A catalyst is a substance that allows or facilitates a chemical process. For example, heat is the world’s most common catalyst and helps many processes to take place — such as cooking food or baking pastries. Silver, because of its unique chemical properties, has become an increasingly important catalyst for many industrial processes.

More than 700 tons of silver annually are used in the world’s chemical industry for the production of two compounds – ethylene oxide and formaldehyde – both essential to the plastics industry. Approximately 90 percent of the silver employed as an industrial catalyst is used for the production of ethylene oxide from ethylene. Ethylene oxide is the foundation for flexible plastics such as polyester textiles, used to make all types of clothing and a variety of specialty fabrics. It is also used for molded items such as insulating handles for stoves, key tops for computers, electrical control knobs, domestic appliance components, and electrical connector housings. About 25 percent of ethylene oxide production is used to produce antifreeze coolant for automobiles and other vehicles.

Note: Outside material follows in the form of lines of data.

/-- Settles O42: the rule of each kind of access against the rules of the backend operation and of LOG_APPEND. -/
theorem busEmulatorAccesses : Obligations.BusEmulatorAccesses := by
  intro k addr bhe bus16 data s
  refine ⟨(transferWidth addr bhe bus16).1, (transferWidth addr bhe bus16).2,
    loggedWidth (transferWidth addr bhe bus16).1 (transferWidth addr bhe bus16).2, rfl,
    fun hv => by rw [hv]; rfl, fun hv => by rw [hv]; rfl, ?memoryRead, ?ioRead, exec_beRead_of_noRead, ?memWrite,
    ?ioWrite, exec_beWrite_of_noWrite data⟩
  case memoryRead =>
    intro hk
    have hactive : k ≠ .passive := by rcases hk with rfl | rfl <;> nofun
    exact ⟨_, _, _, _, exec_beRead_of_memoryRead hk, exec_mbBusRead addr bhe bus16 s, rfl,
      exec_logAppend_of_active _ addr _ _ hactive, rfl⟩
  case ioRead =>
    intro hk
    have hactive : k ≠ .passive := by rcases hk with rfl | rfl <;> nofun
    exact ⟨_, _, _, _, exec_beRead_of_ioRead hk, exec_mbIoRead addr _ s, rfl,
      exec_logAppend_of_active _ addr _ _ hactive, rfl⟩
  case memWrite =>
    rintro rfl
    exact ⟨_, _, exec_beWrite_memWrite data, exec_mbBusWrite addr bhe bus16 data s,
      exec_logAppend_of_active _ addr data _ (by nofun)⟩
  case ioWrite =>
    rintro rfl
    exact ⟨_, exec_beWrite_ioWrite data, exec_logAppend_of_active _ addr data s (by nofun)⟩

end Sys2Proof.Machine
end

section
/-! Proofs of reset: power-on and SRV_RESET (10_state.md R45, 46_phase_sequencer.md R340, 70_reset_and_hazards.md R420,
R421). -/

namespace Sys2Proof.Machine

open Sys2Proof

/-- Settles O6: every field of the power-on state by computation. -/
theorem powerOnValues : Obligations.PowerOnValues := by
  intro c
  refine ⟨State.powerOn c, rfl, rfl, rfl, rfl, rfl, rfl, rfl, rfl, rfl, rfl, rfl, ?_, rfl, rfl, rfl, rfl, rfl, rfl⟩
  rintro rfl
  rfl

theorem exec_srvReset (b : Bool) (sel : BitVec 8) (s : State) : exec (.srvReset b sel) s =
    .next { s.hostReset b (sel.getLsbD 0) with resp := { state := some .reset } } := rfl

/-- Settles O7: SRV_RESET is `State.hostReset` with the phase in its response. -/
theorem hostReset : Obligations.HostReset := by
  intro b sel s
  refine ⟨_, exec_srvReset b sel s, rfl, rfl, rfl, rfl, fun h => ?_, fun e h => ?_, ?_, rfl, rfl, rfl, rfl, rfl, rfl,
    rfl, rfl, rfl, rfl, ?_⟩
  · simp [State.hostReset, endStrategyAtReset, h]
  · simp [State.hostReset, endStrategyAtReset, h]
  · cases b <;> rfl
  · exact fun a => rfl

theorem serverOk_powerOn {c : Config} (hb : c.bus16 = false) (hq : c.qsAvail = false) : ServerOk c Server.powerOn where
  budget := nofun
  nmi := nofun
  armed := nofun
  success := by simp [Server.powerOn]
  detected := ⟨hb.symm, hq.symm⟩
  vendor := fun _ => rfl
  smi := rfl
  stalled := nofun

theorem State.powerOn_inv {c : Config} (h : c.wellFormed = true) : (State.powerOn c).Inv where
  config := h
  queue := queueOk_powerOn .four
  program := ⟨Nat.zero_le _, Nat.zero_le _⟩
  memory := Memory.powerOn_wf c _
  log := logOk_powerOn
  busCycle := busCycleOk_powerOn _
  controller := controllerOk_powerOn
  server := serverOk_powerOn rfl rfl

/-- Settles O8: each part of the invariant at its power-on value. -/
theorem powerOnMeetsTheInvariant : Obligations.PowerOnMeetsTheInvariant :=
  ⟨fun _ h => State.powerOn_inv h, State.powerOn_inv (by decide)⟩

end Sys2Proof.Machine
end

section
/-! What each operation on a component keeps (10_state.md R42, 60_exceptions.md R381, R384, R385): the operations of
families 40 to 45 each change some components and the response alone, record what they raise, keep every anomaly flag
that is set, and keep each component's part of the invariant. -/

namespace Sys2Proof.Machine

open Sys2Proof

/-! ### Flags that are kept, answers that are recorded -/

/-- Every anomaly flag that is set stays set, and the last error stays. -/
def FlagsKept (f f' : Anomalies) : Prop :=
  (∀ a, anomalySet f a = true → anomalySet f' a = true) ∧ f'.lastError = f.lastError

theorem FlagsKept.refl (f : Anomalies) : FlagsKept f f := ⟨fun _ => id, rfl⟩

theorem FlagsKept.trans {f g h : Anomalies} (hf : FlagsKept f g) (hg : FlagsKept g h) : FlagsKept f h :=
  ⟨fun a ha => hg.1 a (hf.1 a ha), hg.2.trans hf.2⟩

theorem anomalySet_setAnomaly (f : Anomalies) (a b : Anomaly) :
    anomalySet (setAnomaly f b) a = (anomalySet f a || decide (a = b)) := by
  cases a <;> cases b <;> simp [anomalySet, setAnomaly]

theorem flagsKept_setAnomaly (f : Anomalies) (b : Anomaly) : FlagsKept f (setAnomaly f b) :=
  ⟨fun a ha => by rw [anomalySet_setAnomaly, ha, Bool.true_or], by cases b <;> rfl⟩

/-- The two flags of the backend are set where they were, or for a further reason. -/
theorem flagsKept_backend (f : Anomalies) (r m : Bool) :
    FlagsKept f { f with mbRange := f.mbRange || r, mbFull := f.mbFull || m } := by
  refine ⟨fun a ha => ?_, rfl⟩
  cases a
  case mbRange => exact Bool.or_eq_true_iff.mpr (.inl ha)
  case mbFull => exact Bool.or_eq_true_iff.mpr (.inl ha)
  all_goals exact ha

theorem FlagsKept.ite {f g : Anomalies} {b : Prop} [Decidable b] (h : FlagsKept f g) :
    FlagsKept f (if b then g else f) := by
  split
  · exact h
  · exact FlagsKept.refl f

/-- Errors are recorded, refusals change nothing, flags that are set stay set (60_exceptions.md R381, R384, R385). -/
structure Recorded (s t : State) : Prop where
  error : ∀ k, t.resp.err = some k → t.flags.lastError = some k ∧ t.resp.ok = false
  lastError : t.resp.err = none → t.flags.lastError = s.flags.lastError
  refusal : t.resp.err = none → t.resp.ok = false → t = { s with resp := t.resp, freeCount := t.freeCount }
  sticky : ∀ a, anomalySet s.flags a = true → anomalySet t.flags a = true
  legal : t.resp.illegal = false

Formaldehyde, a chemical produced from methanol, is the building block of solid plastics including adhesives, laminating resins for construction plywood and particle board. Formaldehyde also helps to produce finishes for paper and electronic equipment, textiles, surface coatings that resist heat and scratches, dinnerware and buttons, casings for appliances, handles and knobs, packaging materials, automotive parts, thermal and electrical insulating materials, toys and many other products.